Litecoin’s halving is now less than 24 hours away – meaning miner rewards will soon reduce from approximately 25 to 12.5 LTC per block.
That’s a difference in value from about $2,295 to $1,147 in today’s prices.
The halving is part of the coin’s deflationary nature, with less coins hitting the market as Litecoin slowly moves toward its total supply of 84,000,000 LTC.
Charlie Lee, the creator of Litecoin, recently discussed the impact the halving could have on miners and the price of LTC.

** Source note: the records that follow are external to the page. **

-- ==== Sys2Proof/Config.lean ====
section
/-! DEFINITION. What is fixed for the block (spec 00_scope R7), and its open parameters as free values: constants
without a body, so that a claim holds whatever they are. The block itself has no free result: the spec fixes every
result of every command. -/

namespace Sys2Proof

/-! ## Fixed values (00_scope R7) -/

/-- MAXDIM: the largest row count and the largest column count (00_scope R7). -/
def Config.maxDim : Nat := 8

/-- The number of general matrix registers MR0..MR5 (00_scope R7: NMR = 8, of which MR6 and MR7 are constant). -/
def Config.generalRegs : Nat := 6

/-! ## CMD_LATENCY -/

/-- What a command reads of one matrix register: present, rows, cols, bits (10_state R21). -/
abbrev Config.OperandRecord := Bool × Shape × Shape × Cells

/-- CMD_LATENCY, OPEN: the clock cycles from a command's acceptance to its response, a positive number with no upper
bound that may depend on the command word and on the matrix registers it reads (00_scope R7; 70_reset_and_hazards R226;
93_implementation_defined P1; log entry 9). -/
opaque Config.cmdLatency : Word → List Config.OperandRecord → PNat

/-! ## PORT_PROTOCOL -/

/-- One transaction the world outside makes with the block. A second command while one is outstanding is no
transaction: the spec gives the host no such move (70_reset_and_hazards R224; log entry 1). -/
inductive HostEvent where
  /-- The host issues a command word and waits for its response (60_exceptions R205). -/
  | command (w : Word)
  /-- Reset is asserted and released with no command outstanding (70_reset_and_hazards R220). -/
  | reset
  /-- Reset is asserted while the command `w` is outstanding (70_reset_and_hazards R222). -/
  | resetDuring (w : Word)
  deriving DecidableEq, Repr

/-- The signals of the port and of the reset input in one clock cycle. The spec names none of them, so the type is open
(00_scope R7; log entry 10). -/
opaque Config.PortSignals : Type

/-- PORT_PROTOCOL, OPEN: the signal-level handshake with its reset-release timing, as the one thing the transaction
level sees of it: which transactions a sequence of cycles makes (00_scope R7; 70_reset_and_hazards R223;
93_implementation_defined P2; log entry 10). -/
opaque Config.portProtocol : List Config.PortSignals → List HostEvent

/-! ## TRANSPORT_BYTE_ORDER -/

/-- TRANSPORT_BYTE_ORDER, OPEN: which byte of a word (0 the least significant) a narrower transport carries first,
second, third and fourth (00_scope R7; 20_memory R55; 93_implementation_defined P3; log entry 10). -/
opaque Config.transportByteOrder : Equiv.Perm (Fin 4)

/-! ## HOST_UNCORRECTABLE_POLICY -/

/-- What a stream decoding host does about one pair of codewords. -/
inductive PairOutcome where
  /-- It emits a byte or none, and goes on with the next pair. -/
  | goOn (byte : Option Byte)
  /-- It aborts the stream: it emits nothing for this pair or for any later one. -/
  | abort
  deriving DecidableEq, Repr, Inhabited

/-- HOST_UNCORRECTABLE_POLICY, OPEN: what a stream decoding host does about a pair of which either half is UNCORRECTABLE,
as a function of the two response words. The host "decides whether to count it, substitute a default, or abort", so the
policy decides both what it emits for the pair and whether it goes on (92_eei_decisions D26; 93_implementation_defined
U13, P4; 60_exceptions R207). It is a free value of the HOST side (log entry 11); no rule of the block depends on it. -/
opaque Config.hostUncorrectablePolicy : Word → Word → PairOutcome

end Sys2Proof
end

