-- ==== Sys2Proof/Machine/BitAccess.lean ====
section
/-! DEFINITION. Cell access commands: GETBIT, SETBIT, CLRBIT, TGLBIT, XORBIT (spec 41_bit_access R120 to R125). -/

namespace Sys2Proof.Machine

/-- GETBIT: 0 for an absent register, else the cell (41_bit_access R121). -/
def execGetbit (ma : RegNo) (r c : Shape) (s : State) : Result :=
  if (s.readMR ma).present = false then complete { s with res := 0 }
  else match cellIndex (s.readMR ma) r c with
    | none => raise .indexOutOfRange s
    | some i => complete { s with res := (BitVec.ofBool ((s.readMR ma).bits.getLsbD i)).setWidth 8 }

/-- SETBIT: `M.bits[i] <- 1` (41_bit_access R122). -/
def execSetbit (md : RegNo) (r c : Shape) (s : State) : Result := updateCell (fun _ => true) md r c s

/-- CLRBIT: `M.bits[i] <- 0` (41_bit_access R123). -/
def execClrbit (md : RegNo) (r c : Shape) (s : State) : Result := updateCell (fun _ => false) md r c s

/-- TGLBIT: `M.bits[i] <- M.bits[i] xor 1` (41_bit_access R124). -/
def execTglbit (md : RegNo) (r c : Shape) (s : State) : Result := updateCell (fun x => x ^^ true) md r c s

/-- XORBIT: `M.bits[i] <- M.bits[i] xor b` (41_bit_access R125). -/
def execXorbit (md : RegNo) (r c : Shape) (b : BitVec 1) (s : State) : Result :=
  updateCell (fun x => x ^^ b.getLsbD 0) md r c s

end Sys2Proof.Machine
end

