-- ==== Sys2Proof/Machine/Port.lean ====
section
/-! DEFINITION. What one transaction of the host does to the block: a command word is decoded and run, or reset is
asserted (spec 30_encoding R76; 60_exceptions R192; 70_reset_and_hazards R220 to R222). -/

namespace Sys2Proof.Machine

/-- The block accepts a command word: a word that is no command ends in IllegalCommand before anything else
(30_encoding R76; 60_exceptions R192, R195). -/
def issue (w : Word) (s : State) : Result :=
  match decode w with
  | .ok i => exec i s
  | .error _ => raise .illegalCommand s

/-- No transaction: the block holds its state (60_exceptions R204; log entry 3). -/
def idle (s : State) : Result := .next s

/-- One transaction. A command outstanding when reset is asserted is abandoned: no response, and the state is the
reset state whatever the command would have written (70_reset_and_hazards R222). -/
def transact (e : HostEvent) (s : State) : Result :=
  match e with
  | .command w => issue w s
  | .reset => .next s.assertReset
  | .resetDuring _ => .next s.assertReset

/-- The machine with `w` as the very next command the host issues. -/
def State.placeCommand (s : State) (w : Word) : State := { s with hostEvents := .command w :: s.hostEvents }

end Sys2Proof.Machine
end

“The halvening is always kind of a shock to the system. When the mining rewards get cut in half, some miners will not be profitable and they will shut off their machine. If a big percentage does that, then blocks will slow down for some time. For Litecoin it’s three and a half days before the next change, so possibly like seven days of slower blocks, and then after that, the difficulty will readjust and everything will be fine.
In terms of the price, the halvening should be priced in because everyone knows about it since the beginning. But the thing is people kind of expect the price to go up. So a lot of people are buying in because they expect the price to go up and that’s kind of a self-fulfilling prophecy. So, because they’re buying in, the price does actually go up.”
Although the halving could reduce miner participation, that’s not a given. After Litecoin’s 2015 halving, Litecoin miners didn’t opt out of LTC, with the currency’s hash rate dropping by 15% around the event but bouncing back about two weeks later, according to Binance Research.
CoinGecko keeps a second-by-second approximate countdown clock running for anyone interested in tracking the upcoming halving.